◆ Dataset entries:
BEGIN
-- ==== Sys2Proof/Machine/State.lean ====
section
/-! DEFINITION. The machine's state (10_state.md R23), the parameters of the run (R43), the record of
its ports, the fault codes (60_exceptions.md R230), the model's own stops, and the state after block
reset (70_reset_and_hazards.md R260). -/

namespace Sys2Proof.Machine

/-- The fault codes of R230. They are architectural: taking one gives a next state (R231). -/
inductive FaultCode where
  | illegalOp
  | reservedField
  | valueRange
  | overlap
  | addrRange
  | noFont
  | fontOob
  | glyphWidth
  | cursorOverflow
  deriving DecidableEq, Repr

/-- The status each request returns to the host (R233). -/
inductive Status where
  | done
  | fault (code : FaultCode)
  | rejected
  deriving DecidableEq, Repr

/-- The chip-select output as the block last drove it (10_state.md R36). -/
inductive CsLevel where
  | deasserted
  | asserted
  deriving DecidableEq, Repr

/-- The command/data output as the block last drove it (10_state.md R37). -/
inductive CdLevel where
  | data
  | command
  deriving DecidableEq, Repr

/-- The events of the bus event port (20_memory.md R55). -/
inductive BusEvent where
  | txnBegin
  | txnEnd
  | csAssert
  | csDeassert
  | cdCommand
  | cdData
  | byte (b : Byte)
  | resetPulse (lowUs settleMs : Nat)
  deriving DecidableEq, Repr

/-- What the host can present between requests: a word at a port, or block reset (70 R260, R272). -/
inductive HostInput where
  | word (p : PortWord)
  | blockReset
  deriving DecidableEq, Repr

/-- The font memory of the run: `size` bytes (20_memory.md R50), the bytes that differ from
`Memory.unlisted` listed by address. -/
structure Memory where
  size  : Nat
  cells : List Host.Cell
  deriving DecidableEq, Repr

/-- What an address below the size reads as when it is not listed. DESIGN CHOICE, unsafe;
notes/assumptions/8. -/
def Memory.unlisted : Byte := 0x00

/-- Addresses strictly rise from `low` on, stay below `size`, and no entry equals `Memory.unlisted`. -/
def Memory.cellsWf (size : Nat) : Nat → List Host.Cell → Bool
  | _, [] => true
  | low, (a, b) :: rest =>
    decide (low ≤ a) && decide (a < size) && b != Memory.unlisted && Memory.cellsWf size (a + 1) rest

/-- The canonical form of a font memory: equal memories are equal data. -/
def Memory.wf (m : Memory) : Bool := Memory.cellsWf m.size 0 m.cells

/-- The state: the sixteen elements of 10_state.md R23, then the parameters of the run (R43), then the
model's own record of what the host will present (DESIGN CHOICE, notes/assumptions/1), the bus trace
(20_memory.md R56) and the statuses returned (60_exceptions.md R233; DESIGN CHOICE, notes/assumptions/9). -/
structure State where
  col       : BitVec 16
  row       : BitVec 8
  scale     : BitVec 2
  aa        : BitVec 1
  fontValid : BitVec 1
  fontBase  : BitVec 16
  fw        : BitVec 8
  ffirst    : BitVec 8
  flast     : BitVec 8
  contrast  : BitVec 8
  orient    : BitVec 8
  inverse   : BitVec 1
  csLevel   : CsLevel
  cdLevel   : CdLevel
  fault     : BitVec 4
  faultReq  : BitVec 32
  fm        : Memory
  params    : Params
  inputs    : List HostInput
  trace     : List BusEvent
  statuses  : List Status
  deriving DecidableEq, Repr

/-- Why the model itself stops. The block's own faults are next states (R231), never one of these. -/
inductive Fault where
  /-- Raised by a font read at an address at or above `FM_SIZE`, which does not exist (20_memory.md R52).
  Every request checks its range first, so none raises it. Safe: notes/assumptions/13. -/
  | fontUnmapped
  deriving DecidableEq, Repr

/-- What the model gives no meaning to. -/
inductive Refusal where
  /-- Raised by an arm of `exec` that has no meaning yet: none is left. Safe. -/
  | notModelled (mnemonic : String)
  /-- Raised when the framer is offered a CMD8 byte that no row of 30_encoding.md R84 matches, an input
  no request makes. Safe: notes/assumptions/3. -/
  | unknownWireByte
  deriving DecidableEq, Repr

/-- The machine right after block reset in a run with the default parameters: every element at the
value of R260, nothing listed in the font memory, nothing presented yet, nothing emitted. -/
def State.reset : State where
  col       := 0
  row       := 0
  scale     := 1
  aa        := 0
  fontValid := 0
  fontBase  := 0
  fw        := 0
  ffirst    := 0
  flast     := 0
  contrast  := Config.vbiasDefault
  orient    := 0
  inverse   := 0
  csLevel   := .deasserted
  cdLevel   := .data
  fault     := 0
  faultReq  := 0
  fm        := { size := Config.fmSize, cells := [] }
  params    := Params.standard
  inputs    := []
  trace     := []
  statuses  := []

end Sys2Proof.Machine
end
END
◆ DIRECTIONS: Return, from the data, each line where the string "stops" occurs.

◆ COMPLETED EXERCISE:
its ports, the fault codes (60_exceptions.md R230), the model's own stops, and the state after block
/-- Why the model itself stops. The block's own faults are next states (R231), never one of these. -/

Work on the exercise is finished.